Please click on the play icon below to listen to a recording of our Mid-Life MOT seminar.
Transcript for video Mid-life mot
Slide 1
Hello and welcome to this webcast recording provided by Aviva who provides your pension. You may pause or rewind this recording at any time.
Slide 2
Before we go any further there is some important information that we need to share with you.
The following presentation should not be regarded as giving any form of financial or investment advice. You shouldn't make decisions on the basis of this presentation alone. If you require advice, you should contact a financial adviser. You can find one using the website shown on the screen.
This presentation is based on Aviva’s interpretation of present laws and HM Revenue & Customs practice for the current tax year. The tax benefits may change at any time and their value depends on your personal circumstances.
The value of an investment can fall as well as rise and it is not guaranteed. You may get back less than the amount that’s been invested.
Slide 3
As people are living longer it is more important than ever to save for retirement.
Slide 4
So, what are we going to be covering today and how can we help you? Please pause and take a moment to read the screen before moving on.
Slide 5
Importance of savings.
Slide 6
Most people understand the importance of saving. When we think about our savings goals it’s good to think about the period of time we need to save for and then identify the most suitable product or savings account to help us achieve our goals.
It is best to break our savings goals into three categories, short, medium and long term.

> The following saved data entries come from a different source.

/-! ### Exceptions -/

/-- The state after an exception, as far as it is defined (R31, R216). -/
structure Raised (t : State) : Prop where
  phase : t.phase = .fault
  err : t.err ≠ .noError

theorem raised_raise (k : ErrKind) (s : State) (hk : k ≠ .noError := by decide) : Raised (raise k s) := ⟨rfl, hk⟩

/-! ### The class of a chunk -/

/-- What checks 2 and 3 of a chunk step (R111 to R117) make of the state `b` in which they run. -/
inductive ClassEffect (b : State) : State → Prop
  | raised {t : State} (h : Raised t) : ClassEffect b t
  | header (h : ImageHeader) (hseen : b.cps.ihdrSeen = false) (hw : h.width ≠ 0) (hh : h.height ≠ 0) :
      ClassEffect b { b with hdr := h, cps := b.cps.markIhdr }
  | imageData (bytes : List Byte) (hseen : b.cps.ihdrSeen = true) :
      ClassEffect b { b with idatbuf := memAppend b.idatbuf bytes, cps := b.cps.markIdat }
  | discarded (hseen : b.cps.ihdrSeen = true) : ClassEffect b b
  | terminated (hseen : b.cps.ihdrSeen = true) :
      ClassEffect b { b with cps := b.cps.markIend, endCause := .iend, phase := .done }

theorem requireHeader_effect {body : State → Result} {b t : State}
    (hbody : b.cps.ihdrSeen = true → body b = .next t → ClassEffect b t) (h : requireHeader body b = .next t) :
    ClassEffect b t := by
  cases hseen : b.cps.ihdrSeen with
  | true => exact hbody hseen (by rwa [requireHeader_seen hseen] at h)
  | false =>
    rw [requireHeader_unseen hseen] at h; cases h
    exact .raised (raised_raise _ _)

theorem ihdrBody_effect {c : Chunk} {b t : State} (h : ihdrBody c b = .next t) : ClassEffect b t := by
  unfold ihdrBody acceptHeader at h
  split at h
  · next hseen => cases h; exact .discarded hseen
  next hseen =>
  split at h
  · cases h; exact .raised (raised_raise _ _)
  split at h
  · cases h; exact .raised (raised_raise _ _)
  next hdim =>
  split at h
  · cases h; exact .raised (raised_raise _ _)
  · cases h
    exact .header _ (by simpa using hseen) (fun e => hdim (.inl e)) (fun e => hdim (.inr e))

theorem idatBody_effect {c : Chunk} {b t : State} (hseen : b.cps.ihdrSeen = true) (h : idatBody c b = .next t) :
    ClassEffect b t := by
  cases h; exact .imageData c.payload hseen

theorem iccpBody_effect {b t : State} (hseen : b.cps.ihdrSeen = true) (h : iccpBody b = .next t) : ClassEffect b t := by
  unfold iccpBody at h
  split at h
  · cases h; exact .raised (raised_raise _ _)
  · cases h; exact .discarded hseen

theorem otherBody_effect {b t : State} (hseen : b.cps.ihdrSeen = true) (h : otherBody b = .next t) :
    ClassEffect b t := by
  cases h; exact .discarded hseen

theorem iendBody_effect {b t : State} (hseen : b.cps.ihdrSeen = true) (h : iendBody b = .next t) : ClassEffect b t := by
  cases h; exact .terminated hseen

/-! ### A chunk instruction -/

/-- What a chunk instruction makes of a state (R103, R105, R110): it opens the flush of the run it ends, or its class runs, after
the fetch or after the flush. -/
inductive ChunkEffect (i : Instr) (tag : Bytes4) (c : Chunk) (s : State) : State → Prop
  | raised {t : State} (h : Raised t) : ChunkEffect i tag c s t
  | opened (z : List Byte) (bpp : Nat) (hflow : s.flow = .between) (hrun : s.cps.inRun = true)
      (htag : tag ≠ Config.tagIDAT) (hsup : supported s.hdr = true) (hbpp : bppOf s.hdr.colorType = some bpp)
      (hlen : z.length = s.hdr.height.toNat * rowBytesOf s.hdr bpp) :
      ChunkEffect i tag c s { latchChunk tag c s with
        zbuf := z, zidx := 0, row := 0, oidx := s.pixbuf.length, flow := .flushing i }
  | fetched {t : State} (hflow : s.flow = .between) (h : ClassEffect (latchChunk tag c s) t) : ChunkEffect i tag c s t
  | resumed {t : State} (j : Instr) (hflow : s.flow = .flushing j) (h : ClassEffect (endFlush s) t) :
      ChunkEffect i tag c s t

theorem chunkStep_effect {i : Instr} {tag : Bytes4} {c : Chunk} {body : State → Result} {s t : State}
    (hbody : ∀ b t, body b = .next t → ClassEffect b t) (h : chunkStep i tag c body s = .next t) :
    ChunkEffect i tag c s t := by
  cases hflow : s.flow with
  | flushing j => rw [chunkStep_flushing hflow] at h; exact .resumed j hflow (hbody _ _ h)
  | between =>
    by_cases hend : s.cps.inRun = false ∨ tag = Config.tagIDAT
    · rw [chunkStep_body hflow hend] at h; exact .fetched hflow (hbody _ _ h)
    obtain ⟨hrun, htag⟩ : s.cps.inRun = true ∧ tag ≠ Config.tagIDAT := by simpa using hend
    rw [chunkStep_runEnd hflow hrun htag] at h
    obtain rfl | ⟨z, -, h⟩ := beginFlush_next h
    · exact .raised (raised_raise _ _)
    obtain ⟨-, rfl⟩ | ⟨hsup, bpp, hbpp, ⟨-, rfl⟩ | ⟨hlen, rfl⟩⟩ := enterEngine_next h
    · exact .raised (raised_raise _ _)
    · exact .raised (raised_raise _ _)
    · exact .opened z bpp hflow hrun htag hsup hbpp hlen

theorem exec_chunk_effect {i : Instr} {tag : Bytes4} {c : Chunk} {s t : State} (hi : IsChunk i tag c)
    (h : exec i s = .next t) : ChunkEffect i tag c s t := by
  cases hi with
  | ihdr => exact chunkStep_effect (fun _ _ => ihdrBody_effect) h
  | idat => exact chunkStep_effect (fun _ _ => requireHeader_effect idatBody_effect) h
  | iccp => exact chunkStep_effect (fun _ _ => requireHeader_effect iccpBody_effect) h
  | iend => exact chunkStep_effect (fun _ _ => requireHeader_effect iendBody_effect) h
  | other => exact chunkStep_effect (fun _ _ => requireHeader_effect otherBody_effect) h

/-! ### The signature and the scanlines -/

theorem execSig_effect {s t : State} (h : execSig s = .next t) :
    Raised t ∨ (8 ≤ s.launch.input.length ∧ t = { s with pos := 8 }) := by
  unfold execSig at h
  split at h
  · cases h; exact .inl (raised_raise _ _)
  next hlen =>
  split at h
  · cases h; exact .inl (raised_raise _ _)
  · cases h; exact .inr ⟨Nat.le_of_not_lt hlen, rfl⟩

/-- A scanline instruction raises `BadFilterType` or is a reconstruction with one of the five predictors (R77). -/
theorem exec_scanlineClass (ftype : Byte) (data : List Byte) :
    (∀ s, exec (scanlineClass ftype data) s = .next (raise .badFilterType { s with ft := ftype })) ∨
      ∃ ft pred, ∀ s, exec (scanlineClass ftype data) s = execRow ft pred data s := by
  unfold scanlineClass
  split
  · exact .inr ⟨0, predNone, fun _ => rfl⟩
  split
  · exact .inr ⟨1, predSub, fun _ => rfl⟩
  split
  · exact .inr ⟨2, predUp, fun _ => rfl⟩
  split
  · exact .inr ⟨3, predAverage, fun _ => rfl⟩
  split
  · exact .inr ⟨4, predPaeth, fun _ => rfl⟩
  · exact .inl fun _ => rfl

/-! ### A step of a launch -/

/-- Two states agree in all that a launch reads to find its next action (R101, R103, R150). -/
structure FetchAlike (s s' : State) : Prop where
  flow : s'.flow = s.flow
  pos : s'.pos = s.pos
  launch : s'.launch = s.launch
  cps : s'.cps = s.cps
  row : s.flow ≠ .between → s'.row = s.row
  zidx : s.flow ≠ .between → s'.zidx = s.zidx
  zbuf : s'.zbuf = s.zbuf
  width : s.flow ≠ .between → s'.hdr.width = s.hdr.width
  height : s.flow ≠ .between → s'.hdr.height = s.hdr.height
  colorType : s.flow ≠ .between → s'.hdr.colorType = s.hdr.colorType

theorem fetchAlike_refl (s : State) : FetchAlike s s := by constructor <;> intros <;> rfl

/-- Two launches act alike: the end of the stream (R121), the same fetched instruction, the exception of the fetch (R219), or the
same stop of the model. -/
inductive ActAlike (s s' : State) : Prop
  | endOfStream (hflow : s.flow = .between) (hpos : s.pos ≠ 0) (hend : s.pos = s.launch.input.length)
      (e : runAction s = .answer (.next (endOfStream s))) (e' : runAction s' = .answer (.next (endOfStream s')))
  | fetched (i : Instr) (hi : Fetches s i) (e : runAction s = .exec i s) (e' : runAction s' = .exec i s')
  | truncated (e : runAction s = .answer (.next (raise .truncatedChunk s)))
      (e' : runAction s' = .answer (.next (raise .truncatedChunk s')))
  | stopped (r : Fault) (e : runAction s = .answer (.fault r)) (e' : runAction s' = .answer (.fault r))

theorem chunkAction_alike {s s' : State} (h : FetchAlike s s') (hflow : s.flow = .between) : ActAlike s s' := by
  have e : runAction s = chunkAction s := runAction_between hflow
  have e' : runAction s' = chunkAction s' := runAction_between (h.flow.trans hflow)
  rw [chunkAction] at e
  rw [chunkAction, h.pos, h.launch, h.cps] at e'
  by_cases h0 : s.pos = 0
  · rw [if_pos h0] at e e'
    exact .fetched _ (.sig hflow h0) e e'
  rw [if_neg h0] at e e'
  by_cases hn : s.pos = s.launch.input.length
  · rw [if_pos hn] at e e'
    exact .endOfStream hflow h0 hn e e'
  rw [if_neg hn] at e e'
  cases hd : decode (.chunk s.cps.ihdrSeen) (s.launch.input.drop s.pos) with
  | error err => rw [hd] at e e'; exact .truncated e e'
  | ok p =>
    rw [hd] at e e'
    obtain ⟨tag, c, hi, hfits⟩ := decode_chunk_fits (i := p.1) (rest := p.2) hd
    exact .fetched p.1 (hi ▸ .chunk tag c hflow h0 hfits) e e'

theorem flushAction_alike {s s' : State} (h : FetchAlike s s') {pending : Instr} (hflow : s.flow = .flushing pending) :
    ActAlike s s' := by
  have hf : s.flow ≠ .between := by rw [hflow]; nofun
  have hstride : ∀ bpp, strideOf s'.hdr bpp = strideOf s.hdr bpp := fun bpp => by rw [strideOf, h.width hf, strideOf]
  have e : runAction s = flushAction pending s := runAction_flushing hflow
  have e' : runAction s' = flushAction pending s' := runAction_flushing (h.flow.trans hflow)
  rw [flushAction] at e
  simp only [flushAction, h.row hf, h.height hf, h.colorType hf, h.zbuf, h.zidx hf, hstride] at e'
  by_cases hrow : s.row < s.hdr.height.toNat
  · rw [if_pos hrow] at e e'
    cases hbpp : bppOf s.hdr.colorType with
    | none => rw [hbpp] at e e'; exact .stopped _ e e'
    | some bpp =>
      simp only [hbpp] at e e'
      cases hd : decode (.scanline (strideOf s.hdr bpp)) (s.zbuf.drop s.zidx) with
      | error err => rw [hd] at e e'; exact .stopped _ e e'
      | ok p =>
        rw [hd] at e e'
        obtain ⟨ft, data, hlen, hi, -⟩ := decodeScanline_ok (i := p.1) (rest := p.2) hd
        exact .fetched p.1 (hi ▸ .scanline ft data pending bpp hflow hrow hbpp hlen) e e'
  · rw [if_neg hrow] at e e'
    exact .fetched pending (.pending pending hflow (Nat.le_of_not_lt hrow)) e e'

theorem runAction_alike {s s' : State} (h : FetchAlike s s') : ActAlike s s' := by
  cases hflow : s.flow with
  | between => exact chunkAction_alike h hflow
  | flushing pending => exact flushAction_alike h hflow

/-- Everything a step of a launch makes of a state of the invariant. -/
inductive LaunchStep (s : State) : State → Prop
  | raised {t : State} (h : Raised t) : LaunchStep s t
  | signature (hflow : s.flow = .between) (hpos : s.pos = 0) (hlen : 8 ≤ s.launch.input.length) :
      LaunchStep s { s with pos := 8 }
  | endOfStream (hflow : s.flow = .between) (hpos : s.pos ≠ 0) (hend : s.pos = s.launch.input.length) :
      LaunchStep s (endOfStream s)
  | chunk (i : Instr) (tag : Bytes4) (c : Chunk) {t : State} (hflow : s.flow = .between) (hpos : s.pos ≠ 0)
      (hfits : s.pos + 12 + c.clen.toNat ≤ s.launch.input.length) (hi : i = chunkClass s.cps.ihdrSeen tag c)
      (h : ChunkEffect i tag c s t) : LaunchStep s t
  | scanline (pending : Instr) (ftype : Byte) (pred : Predictor) (data : List Byte) (bpp : Nat)
      (hflow : s.flow = .flushing pending) (hrow : s.row < s.hdr.height.toNat)
      (hbpp : bppOf s.hdr.colorType = some bpp) (hlen : data.length = strideOf s.hdr bpp) :
      LaunchStep s { s with
        ft := ftype
        zidx := s.zidx + (1 + data.length)
        pixbuf := reconstructRow bpp (strideOf s.hdr bpp) pred data s.pixbuf
        oidx := s.pixbuf.length + data.length
        row := s.row + 1 }
  | resumed (pending : Instr) {t : State} (hflow : s.flow = .flushing pending) (hrow : s.hdr.height.toNat ≤ s.row)
      (h : ClassEffect (endFlush s) t) : LaunchStep s t

theorem inv_live {s : State} (hinv : Inv s) (hrun : s.phase = .run) : LiveInv s :=
  hinv.live (by rw [hrun]; nofun)

/-- A run of image data, and so a flush, needs an accepted header (R113, R117). -/
theorem ihdrSeen_of_inRun {s : State} (l : LiveInv s) (hin : s.cps.inRun = true) : s.cps.ihdrSeen = true :=
  l.idat_ihdr (l.in_run_idat hin)

/-- Inside a flush: the chunk that ended the run waits, and a header is accepted (R110). -/
theorem flush_pending {s : State} (l : LiveInv s) {i : Instr} (hflow : s.flow = .flushing i) :
    (∃ tag c, IsChunk i tag c) ∧ s.cps.ihdrSeen = true := by
  obtain ⟨-, -, _, _, hflush⟩ := l.flush i hflow
  exact ⟨isChunk_of_endsRun hflush.pending_ends_run, ihdrSeen_of_inRun l hflush.in_run⟩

So have a think about your short, medium and long-term savings goals. Are you saving in the most suitable accounts to achieve your goals?
Slide 7
When money is paid into your pension it is invested with the aim of long-term growth. Starting early can be a good idea for a number of reasons but is partly thanks to compound growth, the result of reinvesting any growth received. This could have a significant impact on the value of your pot in the long term. This example shows how an initial investment of £10,000 could grow to £16,289 after 10 years, based on a return of 5% each year. This rate of return is purely for illustrative purposes. However, remember investment returns are not guaranteed, you could get back less than you have paid in.
Slide 8
You may not have as many monthly pay days left as you think, so it’s important to start saving as early as possible, and as much as possible. If you pick your age or the nearest to it, the number below it will give you an idea of the pays days you have left, assuming you are planning to retire at 65.
Slide 9
The Pensions and Lifetime Savings Association (PLSA) have launched retirement living standards using independent research from Loughborough University. They help people to understand how much money they will need to live the lifestyle they want in retirement. The Standards provide a benchmark level of annual income to different standards of living, based around the cost of a range of common goods and services and takes into account different circumstances.
Slide 10
A ‘minimum’ lifestyle covers all your needs, a ‘moderate’ lifestyle provides more financial security and flexibility and a ‘comfortable’ lifestyle will allow people to be more spontaneous with their money. Exploring categories could help picture what life in retirement could look like for each of the standards.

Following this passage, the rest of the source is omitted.